EMBL dumping documentation

EMBL dump now gets information from a Method object, which controls what is dumped where. In fact, you can specify dump field information either in the Sequence object itself, or a method, or a method inherited from the method ..., i.e. you can have defaults that you override either in a specialised method or in the object itself.

You can now dump any sequence object for which DNA can be found, directly or indirectly (so you can dump links or subsequences).

You can also now dump from giface, including gifaceserver (see example below).

There is now code for dumping arbitrary features according to dump information in the feature method, plus possible #Feature_info data from the Feature lines. This also works on Homol lines now.

Known bugs/incompletenesses:

  1. I don't get arbitrary features from subsequences, and recurse on them. So in fact dumping links won't work. I realise.
  2. I should use methods on subsequences when dumping them (partially done now; 980815).

Using EMBL_dump_info and associated methods

The order of processing the header information is:
  1. Needs to be a sequence object. Needs to find DNA.
  2. Complains if no object under _Clone [clone]. This will be used in the context of Clone_left_end information (see below).
  3. The ID entry is derived from _Database "EMBL" [id] [ac]. If it exists then use [id]. Else use ID_template from the dump_info, replacing %s by the sequence object name.
  4. AC lines are calculated from _Database "EMBL" [id] [ac]. If that does not exist, look under _Ac_number [ac]. Else nothing.
  5. DE lines come from DE_format in dump_info. %s is substituted by the clone name if one exists, else the sequence name.
  6. KW lines come from _Keyword [keyword] entries.
  7. OS line from OS_line in method.
  8. OC lines from OC_lines in method. It does not rewrap these so you have to get the lines right.
  9. References. Submission reference gets RA names from From_author in the object, then Previous_author in the object; both can be multiple. Fills RL line from RL_submission, relacing DD-MMM-YYYY with the date obtained from Submitted in the object if that exists, else the current date. Then gets further references from the EMBL_reference in the method, parsing fields out of the standard Paper model.
  10. Gets CC lines from CC_line in the method. Replace %s in these by clone name, or object name if that does not exist. Each CC_line text will be wrapped and appear as a separate paragraph separated by a blank XX line from the next paragraph.
  11. Writes standard CC lines.
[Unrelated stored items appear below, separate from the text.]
/-- Settles O39: the load writes the registers that the block of x + 1 bytes reaches, and I advances after it. -/
theorem loadRegistersReadsTheBlock : Obligations.LoadRegistersReadsTheBlock := by
  intro x s hr
  refine ⟨_, exec_ldVxMem_ok x s hr, fun k hk => ?_, fun k hk => ?_, advanceI_toNat _ _, by simp [SameBut]⟩
  · rw [advanceI_reg, setRegs_block_reg, if_pos (Nat.lt_succ_of_le hk)]
    rfl
  · rw [advanceI_reg, setRegs_block_reg, if_neg (by omega)]

/-! ### FX55 then FX65 (R221; log entry 9) -/

/-- What holds of some next state holds of the next state. -/
theorem of_next {o : Answer} {P : State → Prop} {t : State} (h : ∃ u, o = .next u ∧ P u) (ht : o = .next t) : P t := by
  obtain ⟨u, hu, hp⟩ := h
  exact Host.Outcome.next.inj (hu.symm.trans ht) ▸ hp

/-- The state t holds V0..Vx of s in the block at I of s, and the registers of s. -/
structure Stored (x : Reg) (s t : State) : Prop where
  block : ∀ k : Reg, k.val ≤ x.val → t.mem.read (s.dataAddr k.val) = s.reg k
  regs : ∀ r, t.reg r = s.reg r

/-- What FX55 leaves for an FX65 after it: the block and the registers, the bytes above the block, and I. -/
theorem exec_ldMemVx_stored {x : Reg} {s t : State} (hm : s.mem.wf = true) (hr : s.i.toNat + x.val < 4096)
    (h : exec (.ldMemVx x) s = .next t) :
    Stored x s t ∧ (∀ a, s.i.toNat + x.val < a → t.mem.read a = s.mem.read a) ∧
      t.i.toNat = if s.cfg.lsAdvanceI = true then s.i.toNat + x.val + 1 else s.i.toNat := by
  obtain ⟨hblock, hother, hi, hregs, -⟩ := of_next (storeRegistersWritesTheBlock x s hm hr) h
  refine ⟨⟨hblock, hregs (by decide)⟩, fun a ha => hother a fun k hk => ?_, ?_⟩
  · rw [State.dataAddr]
    omega
  · rw [hi, Nat.mod_eq_of_lt (by omega)]

/-- A load from the block that FX55 wrote gives the registers back. -/
theorem Stored.load_restores {x : Reg} {s t u : State} (h : Stored x s t) (hi : t.i.toNat = s.i.toNat)
    (hr : s.i.toNat + x.val < 4096) (hu : exec (.ldVxMem x) t = .next u) (r : Reg) : u.reg r = s.reg r := by
  obtain ⟨hloaded, hkept, -⟩ := of_next (loadRegistersReadsTheBlock x t (by omega)) hu
  by_cases hx : r.val ≤ x.val
  · rw [hloaded r hx, State.dataAddr, hi]
    exact h.block r hx
  · rw [hkept r (Nat.lt_of_not_le hx), h.regs r]

/-- I after FX65 (R215). -/
theorem exec_ldVxMem_i {x : Reg} {s t : State} (hr : s.i.toNat + x.val < 4096) (h : exec (.ldVxMem x) s = .next t) :
    t.i.toNat = if s.cfg.lsAdvanceI = true then s.i.toNat + x.val + 1 else s.i.toNat := by
  obtain ⟨-, -, hi, -⟩ := of_next (loadRegistersReadsTheBlock x s hr) h
  rw [hi, Nat.mod_eq_of_lt (by omega)]

/-- Settles O41: an advancing load reads above the block just stored, and a load with I at A reads that block. -/
theorem storeThenLoadRoundTrip : Obligations.StoreThenLoadRoundTrip := by
  intro x s t u hm hr ht hu
  obtain ⟨hstored, habove, hti⟩ := exec_ldMemVx_stored hm hr ht
  have hcfg := exec_cfg _ s t ht
  refine ⟨fun hadv hend => ?_, fun hadv nnn t' u' hnnn ht' hu' => ?_, fun hadv => ?_⟩
  · rw [if_pos hadv] at hti
    have hfits : t.i.toNat + x.val < 4096 := by omega
    obtain ⟨hloaded, -⟩ := of_next (loadRegistersReadsTheBlock x t hfits) hu
    refine ⟨fun k hk => ?_, ?_⟩
    · rw [hloaded k hk, State.dataAddr, hti, habove _ (by omega)]
    · rw [exec_ldVxMem_i hfits hu, hcfg, if_pos hadv, hti]
      omega
  · obtain rfl : t.setI (zextAddr nnn) = t' := Host.Outcome.next.inj ht'
    have hti' : (t.setI (zextAddr nnn)).i.toNat = s.i.toNat := (zextAddr_toNat nnn).trans hnnn
    have hstored' : Stored x s (t.setI (zextAddr nnn)) := ⟨hstored.block, hstored.regs⟩
    refine ⟨hstored'.load_restores hti' hr hu', ?_⟩
    rw [exec_ldVxMem_i (by omega) hu', setI_cfg, hcfg, if_pos hadv, hti']
  · have hstay : ¬ s.cfg.lsAdvanceI = true := by simp [hadv]
    rw [if_neg hstay] at hti
    refine ⟨hstored.load_restores hti hr hu, BitVec.eq_of_toNat_eq ?_⟩
    rw [exec_ldVxMem_i (by omega) hu, hcfg, if_neg hstay, hti]

end Sys2Proof.Machine

/-! PROOF. The statements of the keypad and timer family (44_keypad_timers.md): the skips by a key, FX0A and the cycles
that wait for it, the moves between Vx and the timers, and the delay ticks. -/

namespace Sys2Proof.Machine

/-! ### FX0A and the cycle that waits for a key (R43, R244, R245) -/

theorem lowestKey_zero : lowestKey 0 = none :=
  (lowestKey_eq_none 0).2 fun _ => BitVec.getLsbD_zero

theorem setReg_keyByte_toNat (s : State) (x c : Reg) : ((s.setReg x (keyByte c)).reg x).toNat = c.val := by
  rw [setReg_reg_same, keyByte_toNat]

theorem setRun_sameBut (s : State) (r : RunState) : SameBut [.run] s (s.setRun r) := by
  simp [SameBut]

/-- Settles O43, by what LowestKey() finds: the key of the first clause, or none. -/
theorem keyLoadTakesTheLowestKeyOrWaits : Obligations.KeyLoadTakesTheLowestKeyOrWaits := by
  intro x s
  refine ⟨fun c hc hleast => ?_, fun hnone => ?_⟩
  · have hkey : lowestKey s.keys = some c := (lowestKey_eq_some s.keys c).2 ⟨hc, hleast⟩
    exact ⟨_, exec_ldVxK_key x s c hkey, setReg_keyByte_toNat s x c, setReg_frame s x (keyByte c)⟩
  · have hkey : lowestKey s.keys = none := hnone ▸ lowestKey_zero
    exact ⟨_, exec_ldVxK_wait x s hkey, rfl, setRun_sameBut s _⟩

theorem resumeWait_key (x : Reg) (s : State) (c : Reg) (h : lowestKey s.keys = some c) :
    resumeWait x s = (s.setReg x (keyByte c)).setRun .running := by
  rw [resumeWait, h]

theorem resumeWait_wait (x : Reg) (s : State) (h : lowestKey s.keys = none) : resumeWait x s = s := by
  rw [resumeWait, h]

/-- Settles O44: the cycle is resumeWait, whatever is scheduled after it. -/
theorem waitingCycleTakesAKeyOrChangesNothing : Obligations.WaitingCycleTakesAKeyOrChangesNothing := by
  intro x s hrun
  rw [executeCycle_waitKey s x hrun]
  refine ⟨fun c hc hleast => ?_, fun hnone => ?_⟩
  · have hkey : lowestKey s.keys = some c := (lowestKey_eq_some s.keys c).2 ⟨hc, hleast⟩
    obtain ⟨hother, -⟩ := setReg_frame s x (keyByte c)
    rw [resumeWait_key x s c hkey]
    exact ⟨_, rfl, setReg_keyByte_toNat s x c, rfl, hother, by simp [SameBut]⟩
  · rw [resumeWait_wait x s (hnone ▸ lowestKey_zero)]

/-! ### The delay ticks (R38, R249, R281) -/

theorem iterate_tick_toNat (n : Nat) (b : Byte) : (tick^[n] b).toNat = b.toNat - n := by
  induction n generalizing b with
  | zero => rfl
  | succ n ih =>
    rw [Function.iterate_succ_apply, ih, tick_toNat]
    omega

theorem step_tickDt (s : State) (l : List Event) :
    step (s.setSchedule (.tickDt :: l)) = .next ((s.setDt (tick s.dt)).setSchedule l) :=
  step_setSchedule_cons s .tickDt l

/-- The ticks use the schedule up and write DT only, in every run state. -/
theorem steps_tickDt (n : Nat) (s : State) :
    steps n (s.setSchedule (List.replicate n .tickDt)) = .next ((s.setDt (tick^[n] s.dt)).setSchedule []) := by
  induction n generalizing s with
  | zero => rfl
  | succ n ih =>
    rw [List.replicate_succ, steps_succ _ _ _ (step_tickDt s _), ih]
    rfl

/-- Settles O46: n ticks, by induction on n, leave DT n times counted down. -/
theorem ticksCountDownToZero : Obligations.TicksCountDownToZero := by
  intro n s h
  have hs : s.setSchedule (List.replicate n .tickDt) = s := h ▸ rfl
  have hsteps := steps_tickDt n s
  rw [hs] at hsteps
  exact ⟨_, hsteps, iterate_tick_toNat n s.dt, rfl, by simp [SameBut]⟩

/-! ### The skips by a key (R42, R240, R241) -/

/-- Key(c), with no key for a code above 0xF. -/
theorem keyPressed_iff (k : Keypad) (c : Nat) : keyPressed k c = true ↔ c ≤ 0xF ∧ k.getLsbD c = true :=
  ⟨fun h => ⟨Nat.le_of_lt_succ (BitVec.lt_of_getLsbD h), h⟩, fun h => h.2⟩

/-- Settles O42: each is a skip by Key(Vx), which is false of a code above 0xF. -/
theorem keySkipsMovePc : Obligations.KeySkipsMovePc := by
  intro x s
  refine ⟨⟨_, rfl, skipIf_sameBut s _, ?_⟩, ⟨_, rfl, skipIf_sameBut s _, ?_⟩⟩
  · simp only [skipIf_toNat, keyPressed_iff]
  · simp only [skipIf_toNat, Bool.not_eq_true', ← Bool.not_eq_true, ite_not, keyPressed_iff]

/-! ### The moves between Vx and the timers (R44, R243, R247, R248) -/

theorem setDt_sameBut (s : State) (b : Byte) : SameBut [.dt] s (s.setDt b) := by
  simp [SameBut]

theorem setSt_sameBut (s : State) (b : Byte) : SameBut [.st] s (s.setSt b) := by
  simp [SameBut]

/-- Settles O45: each of the three is one write, and sound_on reads ST after it. -/
theorem timerRegisterMoves : Obligations.TimerRegisterMoves := by
  intro x s
  exact ⟨⟨_, rfl, setReg_reg_same s x s.dt, setReg_frame s x s.dt⟩, ⟨_, rfl, rfl, setDt_sameBut s _⟩,
    ⟨_, rfl, rfl, soundOn_iff (s.setSt (s.reg x)), setSt_sameBut s _⟩⟩

end Sys2Proof.Machine

/-! PROOF. The statements of the exceptions family (60_exceptions.md): faults and their causes, the timer events, the end
of a run, and the executions that are fair to the tick agents. -/

namespace Sys2Proof.Machine

/-! ### No step stops (R272, R280) -/

/-- Settles O10: a step is a cycle or an event, and each answers a next state. -/
theorem everyStepAnswersNext : Obligations.EveryStepAnswersNext := by
  intro s
  cases hs : s.schedule with
  | nil => exact step_idle s hs ▸ executeCycle_next s
  | cons e rest => exact step_scheduled s e rest hs ▸ deliver_next e _

/-! ### Faults and their causes (R271-R273, R276) -/

/-- The instructions whose data block can run out of memory (R271). -/
def AccessesBlock (i : Instr) : Prop :=
  (∃ x y n, i = .drw x y n) ∨ ∃ x, i = .ldBVx x ∨ i = .ldMemVx x ∨ i = .ldVxMem x

/-- What an instruction can raise in its execute phase from s: RET on an empty stack, CALL on a full one, and a data
block at its first address, from I on, that is not below 4096 (R271, R276). -/
inductive RaisedBy (s : State) : Instr → Raise → Prop where
  | ret (hempty : s.stack = []) : RaisedBy s .ret .stackUnderflow
  | call (nnn : Addr) (hfull : s.cfg.stackDepth = some s.stack.length) : RaisedBy s (.call nnn) .stackOverflow
  | block (i : Instr) (hi : AccessesBlock i) : RaisedBy s i (.outOfBounds (max s.i.toNat memSize))

/-- An instruction that leaves a running core faulted has taken a fault of its own, and done nothing else (R10). -/
theorem exec_faulted_raisedBy {i : Instr} {s t : State} {info : FaultInfo} (h : exec i s = .next t)
    (hrun : s.run = .running) (hf : t.run = .faulted info) :
    ∃ e, RaisedBy s i e ∧ t = takeFault e (s.pc - 2#16) (some (encode i)) s := by
  cases i
  case ret =>
    obtain ⟨l, a, -, rfl⟩ | ⟨hempty, ht⟩ := exec_ret_cases s t h
    exacts [absurd hf (by simp [hrun]), ⟨_, .ret hempty, ht⟩]
  case call nnn =>
    obtain ⟨-, rfl⟩ | ⟨hfull, ht⟩ := exec_call_cases nnn s t h
    exacts [absurd hf (by simp [hrun]), ⟨_, .call nnn hfull, ht⟩]
  case drw x y n =>
    obtain ⟨-, rfl⟩ | ⟨-, -, ht⟩ := exec_drw_cases x y n s t h
    exacts [absurd hf (by simp [hrun]), ⟨_, .block _ (.inl ⟨x, y, n, rfl⟩), ht⟩]
  case ldBVx x =>
    obtain ⟨-, rfl⟩ | ⟨-, ht⟩ := exec_ldBVx_cases x s t h
    exacts [absurd hf (by simp [hrun]), ⟨_, .block _ (.inr ⟨x, .inl rfl⟩), ht⟩]
  case ldMemVx x =>
    obtain ⟨-, rfl⟩ | ⟨-, ht⟩ := exec_ldMemVx_cases x s t h
    exacts [absurd hf (by simp [hrun]), ⟨_, .block _ (.inr ⟨x, .inr (.inl rfl)⟩), ht⟩]
  case ldVxMem x =>
    obtain ⟨-, rfl⟩ | ⟨-, ht⟩ := exec_ldVxMem_cases x s t h
    exacts [absurd hf (by simp [hrun]), ⟨_, .block _ (.inr ⟨x, .inr (.inr rfl)⟩), ht⟩]
  case ldVxK x =>
    obtain ⟨c, -, rfl⟩ | ⟨-, rfl⟩ := exec_ldVxK_cases x s t h
    all_goals exact absurd hf (by simp [hrun])
  all_goals
    obtain rfl := Host.Outcome.next.inj h
    exact absurd hf (by simp [hrun])

/-- Settles O48, by the raise that the record comes from. -/
theorem faultsHaveTheirCauses : Obligations.FaultsHaveTheirCauses := by
  intro i s t info h hrun hf
  obtain ⟨e, hraised, rfl⟩ := exec_faulted_raisedBy h hrun hf
  obtain rfl := RunState.faulted.inj hf
  refine ⟨rfl, ?_⟩
  cases hraised with
  | ret hempty => exact .inl ⟨rfl, hempty, rfl, rfl⟩
  | call nnn hfull => exact .inr (.inl ⟨⟨nnn, rfl⟩, hfull, rfl, rfl⟩)
  | block i hi => exact .inr (.inr ⟨hi, rfl, _, rfl, Nat.le_max_right _ _, Nat.le_max_left _ _⟩)

/-- A cycle that leaves a running core faulted has taken a fault at PC, from the state before the fetch. -/
theorem executeCycle_faulted_at_pc {s t : State} {info : FaultInfo} (hrun : s.run = .running)
    (h : executeCycle s = .next t) (hf : t.run = .faulted info) : ∃ e w, t = takeFault e s.pc w s := by
  rw [executeCycle_running s hrun] at h
  obtain ⟨-, hc⟩ | ⟨-, w, -, ⟨-, -, hc⟩ | ⟨i, -, hc⟩⟩ := runCycle_cases s <;> rw [hc] at h
  · exact ⟨_, _, (Host.Outcome.next.inj h).symm⟩
  · exact ⟨_, _, (Host.Outcome.next.inj h).symm⟩
  · obtain ⟨e, -, rfl⟩ := exec_faulted_raisedBy h hrun hf
    refine ⟨e, some (encode i), ?_⟩
    rw [setPc_pc, pc_restored]
    rfl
First set of these give left and right end information using Clone_left_end and Clone_right end info from the clone for this object, and for other clones with ends in this sequence. The second set gives overlap information with neighbouring sequences.
  12. Finally, write CC lines for explicit DB_remark entries from the object itself. These are also wrapped and separated into paragraphs by XX lines.
The feature table is written in the following order:
  1. A source feature is written. This uses source_organism from the method to fill in /organism. The clone name is given in /clone if that exists. The chromosome and map qualifiers are filled from EMBL_chromosome and EMBL_map fields in the #EMBL_dump_info of the sequence, if they are there. If not, and there is a Map object for the sequence, then it looks inside that for a Text entry following the tag EMBL_chromosome, and if that is found, writes a /chromosome entry containing it.
  2. Next it does the subsequences:
    1. Prior to 980915 it looks for tags CDS, mRNA, and text following tRNA, snRNA, scRNA, misc_RNA and dumps accordingly. For the latter ones with text it produces a note containing the text, followed by "-tRNA" or "-RNA".
    2. From 980915, in order to be dumped, a subsequence must have a Method, and that method must have an EMBL_feature, which specifies the feature key used. For pseudogenes use the key "CDS" (required by EMBL rules). The RNA notes are filled in as before.
    3. For CDS checks if translatable without a stop codon, and if not then sets /pseudo qualifier and messerrors.
    4. Builds the location information, going across LINK boundaries. Checks for Start_not_found and End_not_found tags and uses greater than and less than signs in these cases (but not /partial). In these cases, it sets codon_start where necessary.
    5. If CDS_predicted_by a method, then dumps out /note="predicted using %s".
    6. If the name of the object ends in a lower case letter, then prints out /note="preliminary prediction". EBI recognises this, and puts the resulting peptide into REM-TREMBL, not SP-TREMBL.
    7. If a Locus attached then write /gene="{Locus}". If gene_from_name was set in the model, then it will also write out /gene="{object name}".
    8. If a DB_remark attached to the object, then dump that as a note. Else if Brief_identification, dump /note="similar to {brief_id}".
    9. For each sequence (normally an EST) attached via Matching_cDNA to the object, we print a line saying "cDNA EST EMBL:%s comes from this gene" or "cDNA EST %s comes from this gene" depending on whether we can find an accession number. 40 lines per /note qualifier.
    10. If find TSL_site followed by an integer, then write a line /note="Possible trans-spliced leader site at {position}". Very worm specific.
  3. Next, Features and Homols are dumped as described in the text below, if their methods have EMBL_dump information.
  4. Finally, the sequence itself is dumped as an SQ line followed by sequence.

Model Changes

Create a new # (subobject) model:
#EMBL_dump_info	EMBL_dump_method UNIQUE ?Method
		ID_template UNIQUE Text	
		ID_division UNIQUE Text
		DE_format UNIQUE Text  
		OS_line UNIQUE Text    
		OC_line Text           
		RL_submission Text     
		EMBL_reference ?Paper  
		CC_line Text           
		source_organism UNIQUE Text   
		gene_from_name
		EMBL_chromosome UNIQUE Text
		EMBL_map UNIQUE Text
This information is made accessible by adding to the Method model:
	EMBL_dump_info #EMBL_dump_info
Add similarly to Sequence model:
	  DB_info	...
			EMBL_dump_info #EMBL_dump_info
The use of the shared subobject model makes things recursive. When looking for OS_line, for example, the first one that is found gets used, starting with information in the Sequence object, then in its EMBL_dump_method, then in its EMBL_dump_method...

Add to Map model:

	EMBL_chromosome UNIQUE Text
This determines how a Map object is transformed to a /chromosome="xx" line under the "source" feature key.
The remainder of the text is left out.